> _Work to be completed_
Repeat only the lines below from the one containing "holds its channel, has" through the one containing "let kept := fun", inclusive, exactly as written.

■ ■ ■ ■

/-- The field die's inputs and outputs (09 R346-R354): latch-off of a group, open-wire and open-load detection by two
evaluations in a row, external drive, filtered inputs and fast counters. Requests to the field die (09 R334, R358, R359,
R361): a mask of a system master waits in the next request, one of a logical processor's is staged where it owns every
channel that it names and is refused with fd.stat bit 9 otherwise; a read of a channel's state fills fd.dv. EXTDRV clears
(09 R353); on a channel that is not EXTDRV nothing differs. A tick's evaluation of an axis (05 R206, R211, R212, R217): the
position predicted Λ = 2 us ahead is compared with that of the tick before. Each armed entry that it crosses, unless a force
holds its channel, has its action decided: the entry is disarmed, done unless it re-arms, and the action waits for its fire
instant, in the order of the instants. The other entries arm by their hysteresis. A movement of M/4 in a tick freezes the
axis with OVERSPEED, and nothing is decided on an axis that is off or FROZEN. Clauses that follow the model's reading and no
rule's words: notes/assumptions/905.md. -/
def Obligations.FieldEvents : Prop :=
  (∀ (s : State),
    s.field.powered = true →
    let f := s.field
    let kept := fun (t : State) => t = { s with field := t.field }
    (∀ (d : Fin 16) hot, (f.out d.val).latched = false → (hot = true ∨ (f.out d.val).sw = .on) →
      Answers (.latchOff d hot) s (fun t =>
        (∀ n, n < 16 → f.leader n = f.leader d.val → (t.field.out n).latched = true ∧ (t.field.out n).sw = .off ∧
          (t.field.out n).latchedAt = s.fieldNs ∧ (t.field.out n).sccnt = satInc (f.out n).sccnt) ∧
        (∀ n, n < 16 → f.leader n ≠ f.leader d.val → (t.field.out n).latched = (f.out n).latched ∧
          (t.field.out n).sccnt = (f.out n).sccnt) ∧ kept t)) ∧
    (∀ (d : Fin 16) hot, (f.out d.val).latched = true ∨ (hot = false ∧ (f.out d.val).sw ≠ .on) → Answers (.latchOff d hot) s (fun t => t = s)) ∧
    (∀ (low : BitVec 32) (band high : BitVec 16), Answers (.diagnosticSlot low band high) s (fun t =>
      (∀ i, i < 32 → t.field.inp i =
        if f.owen i = false then f.inp i
        else if low.getLsbD i = (f.inp i).openw then { f.inp i with owCnt := 0 }
        else if (f.inp i).owCnt = 0 then { f.inp i with owCnt := 1 }
        else { f.inp i with openw := low.getLsbD i, owCnt := 0 }) ∧
      (∀ n, n < 16 → t.field.out n =
        if f.olen n = false ∨ f.leader n ≠ n ∨ (f.out n).sw ≠ .off ∨ f.lstate = .missing ∨ (f.out n).offAt.any (fun z => s.fieldNs < z + 1000000)
        then f.out n
        else if high.getLsbD n = true ∨ band.getLsbD n = (f.out n).openl then { f.out n with olCnt := 0 }
        else if (f.out n).olCnt = 0 then { f.out n with olCnt := 1 }
        else { f.out n with openl := band.getLsbD n, olCnt := 0 }) ∧ kept t)) ∧
    (∀ (d : Fin 16) l, f.leader d.val = l →
      ((f.out l).extdrv = false → (f.out l).sw ≠ .on → ((f.out l).sw = .partner → f.role ≠ 2) → Answers (.extdrv d) s (fun t =>
        (t.field.out l).extdrv = true ∧ (t.field.out l).wt = ((f.out l).wt || (s.wiredTo l != [])) ∧
        (∀ y rest, s.wiredTo l = y :: rest → (t.field.out l).wtp = BitVec.ofNat 8 (0x20 + y)) ∧
        (∀ n, n ≠ l → t.field.out n = f.out n) ∧ kept t)) ∧
      ((f.out l).extdrv = true ∨ (f.out l).sw = .on ∨ ((f.out l).sw = .partner ∧ f.role = 2) → Answers (.extdrv d) s (fun t => t = s))) ∧
    (∀ (i : Fin 32) level,
      (12 ≤ i.val → Answers (.filterChange i level) s (fun t => t.field.inp i.val = { f.inp i.val with lvl := level } ∧
        (∀ k, k ≠ i.val → t.field.inp k = f.inp k) ∧ t = { s with field := { f with ins := t.field.ins } })) ∧
      (i.val < 12 → Answers (.filterChange i level) s (fun t => t = s))) ∧
    (∀ (k : Fin 12) rising, Answers (.fastCounterEdge k rising) s (fun t =>
      let counts := decide (f.cmode k.val = 3 ∨ (f.cmode k.val = 1 ∧ rising = true) ∨ (f.cmode k.val = 2 ∧ rising = false))
      (t.field.inp k.val).lvl = rising ∧
      (counts = true → (t.field.ctr k.val).cnt = (f.ctr k.val).cnt + 1 ∧ (t.field.ctr k.val).last = s.fieldNs ∧
        (t.field.ctr k.val).carry = ((f.ctr k.val).carry || decide ((f.ctr k.val).cnt = 0xFFFFFFFF))) ∧
      (counts = false → t.field.ctr k.val = f.ctr k.val) ∧
      (∀ j, j ≠ k.val → t.field.ctr j = f.ctr j ∧ t.field.inp j = f.inp j) ∧
      t = { s with field := { f with ins := t.field.ins, ctrs := t.field.ctrs } }))) ∧
  (∀ (s : State) (m : Master) (v : Word),
    let own := fun (n : Nat) (t : Nat → Bool) => (List.range n).all (fun k => !v.getLsbD k || t k)
    let stages := fun (i : Instr) (owned : Bool) (f : Masks → Masks) =>
      (m.world = .system → Answers i s (fun t => t.reqNext = f s.reqNext ∧ t.mport m 0x900 = 0 ∧ t = { s with reqNext := t.reqNext, mports := t.mports })) ∧
      (∀ n, m = .lp n → owned = true → Answers i s (fun t => t.fdStage.get (fun _ => {}) m.code = f (s.fdStage.get (fun _ => {}) m.code) ∧
        t.mport m 0x900 = 0 ∧ t = { s with fdStage := t.fdStage, mports := t.mports })) ∧
      (∀ n, m = .lp n → owned = false → Answers i s (fun t => t.mport m 0x900 = 1 ∧ t = { s with mports := t.mports }))
    let does := fun (n : Nat) => s.prog.ownsDo m.target n
    (s.lets m 0x908 →
      stages (.fdRst m v) (own 16 does) (fun k => { k with rst := k.rst ||| v.setWidth 16 }) ∧
      stages (.fdCrst m v) (own 12 (fun n => s.prog.ownsIn m.target 8 n)) (fun k => { k with crst := k.crst ||| v.setWidth 12 }) ∧
      stages (.fdDclr m v) (own 16 does) (fun k => { k with dclr := k.dclr ||| v.setWidth 16 })) ∧
    (s.lets m 0x90D → Answers (.fdDrd m v) s (fun t =>
      let c := (s.mport m 0x90C).toNat
      t.sport 0x90E = (if c < 32 then flagAt 1 (s.mrStat.getLsbD c) ||| flagAt 0 (s.mrDi.getLsbD c)
        else if c < 48 then s.fdDiag.get (fun _ => 0) (c - 32) else 0) ∧ t = { s with sports := t.sports }))) ∧
  (∀ (s : State) (d : Fin 16),
    s.field.powered = true →
    ((s.field.out d.val).extdrv = true → Answers (.extdrvClear d) s (fun t =>
      t.field.out d.val = { s.field.out d.val with extdrv := false } ∧ (∀ n, n ≠ d.val → t.field.out n = s.field.out n) ∧
      t = { s with field := t.field })) ∧
    ((s.field.out d.val).extdrv = false → Answers (.extdrvClear d) s (fun t => t.field.out d.val = s.field.out d.val ∧
      (∀ n, n ≠ d.val → t.field.out n = s.field.out n) ∧ t = { s with field := t.field }))) ∧
  (∀ (s : State) (x : Fin 8),
    s.field.powered = true →
    let f := s.field
    let a := f.axis x.val
    let m := a.desc.mod
    let now := s.fieldNs
    let cur := f.mposAt x.val (now + 2000)
    let way := (f.posAt x.val (now + 2000) - f.posAt x.val (now + 1992)).toInt
    let fwd := fun (e : Entry) => e.armf && decide (entryDir e.w0 ≠ 0) && !f.heldByForce e.w0 && decide (0 < smod (cur - a.prev) m) &&
      decide (0 < umod (e.posn - a.prev) m) && decide (umod (e.posn - a.prev) m ≤ smod (cur - a.prev) m)
    let bwd := fun (e : Entry) => e.armr && decide (entryDir e.w0 ≠ 0) && !f.heldByForce e.w0 && decide (x.val ≠ 0 ∧ x.val ≠ 5) &&
      decide (smod (cur - a.prev) m < 0) && decide (0 < umod (a.prev - e.posn) m) && decide (umod (a.prev - e.posn) m ≤ -smod (cur - a.prev) m)
    (f.axisOn x.val = true → f.axisFrozen x.val = false → (m = 0 ∨ 4 * way.natAbs < m.toNat) → SMap.wf (fun _ => {}) f.table = true →
      Answers (.rearmByHysteresis x) s (fun t =>
        (∀ i, entryAxis (f.entry i).w0 = x.val → entryDir (f.entry i).w0 ≠ 0 →
          (fwd (f.entry i) = true ∨ bwd (f.entry i) = true →
            t.field.entry i = { f.entry i with done := (f.entry i).done || !entryRearm (f.entry i).w0
                                               armf := entryRearm (f.entry i).w0 && (!(f.entry i).done && entryFwd (f.entry i).w0 &&
                                                 decide (smod (cur - (f.entry i).posn) m < -((f.entry i).hyst.toNat : Int)))
                                               armr := entryRearm (f.entry i).w0 && (!(f.entry i).done && entryRev (f.entry i).w0 &&
                                                 decide ((f.entry i).hyst.toNat < smod (cur - (f.entry i).posn) m)) } ∧
            ∃ d ∈ t.field.decided, d.index = i ∧ d.w0 = (f.entry i).w0 ∧ d.posn = (f.entry i).posn ∧ d.back = !fwd (f.entry i) ∧
              d.due = f.fireAt (f.entry i) now) ∧
          (fwd (f.entry i) = false → bwd (f.entry i) = false → t.field.entry i = (f.entry i).rearm m cur)) ∧
        (∀ i, entryAxis (f.entry i).w0 ≠ x.val ∨ entryDir (f.entry i).w0 = 0 → t.field.entry i = f.entry i) ∧
        (∀ d ∈ f.decided, d ∈ t.field.decided) ∧
        (t.field.axis x.val).prev = cur ∧ (∀ k, k ≠ x.val → t.field.axis k = f.axis k) ∧ t.field.notes = f.notes ∧
        t.field.outs = f.outs ∧ t = { s with field := t.field })) ∧
    (f.axisOn x.val = true → f.axisFrozen x.val = false → m ≠ 0 → m.toNat ≤ 4 * way.natAbs →
      Answers (.rearmByHysteresis x) s (fun t => (t.field.axis x.val).frozen = true ∧ (t.field.axis x.val).overspeed = true ∧
        t.field.velAt x.val now = (if x.val = 0 then f.velAt 0 now else 0) ∧ t.field.table = f.table ∧ t.field.decided = f.decided ∧
        t.field.notes = f.notes ∧ (∀ k, k ≠ x.val → t.field.axis k = f.axis k) ∧ t = { s with field := t.field })) ∧
    (f.axisOn x.val = false ∨ f.axisFrozen x.val = true → Answers (.rearmByHysteresis x) s (fun t => t = s)))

■ ■ ■ ■

> _Answer for the task_
holds its channel, has its action decided: the entry is disarmed, done unless it re-arms, and the action waits for its fire
instant, in the order of the instants. The other entries arm by their hysteresis. A movement of M/4 in a tick freezes the
axis with OVERSPEED, and nothing is decided on an axis that is off or FROZEN. Clauses that follow the model's reading and no
rule's words: notes/assumptions/905.md. -/
def Obligations.FieldEvents : Prop :=
  (∀ (s : State),
    s.field.powered = true →
    let f := s.field
    let kept := fun (t : State) => t = { s with field := t.field }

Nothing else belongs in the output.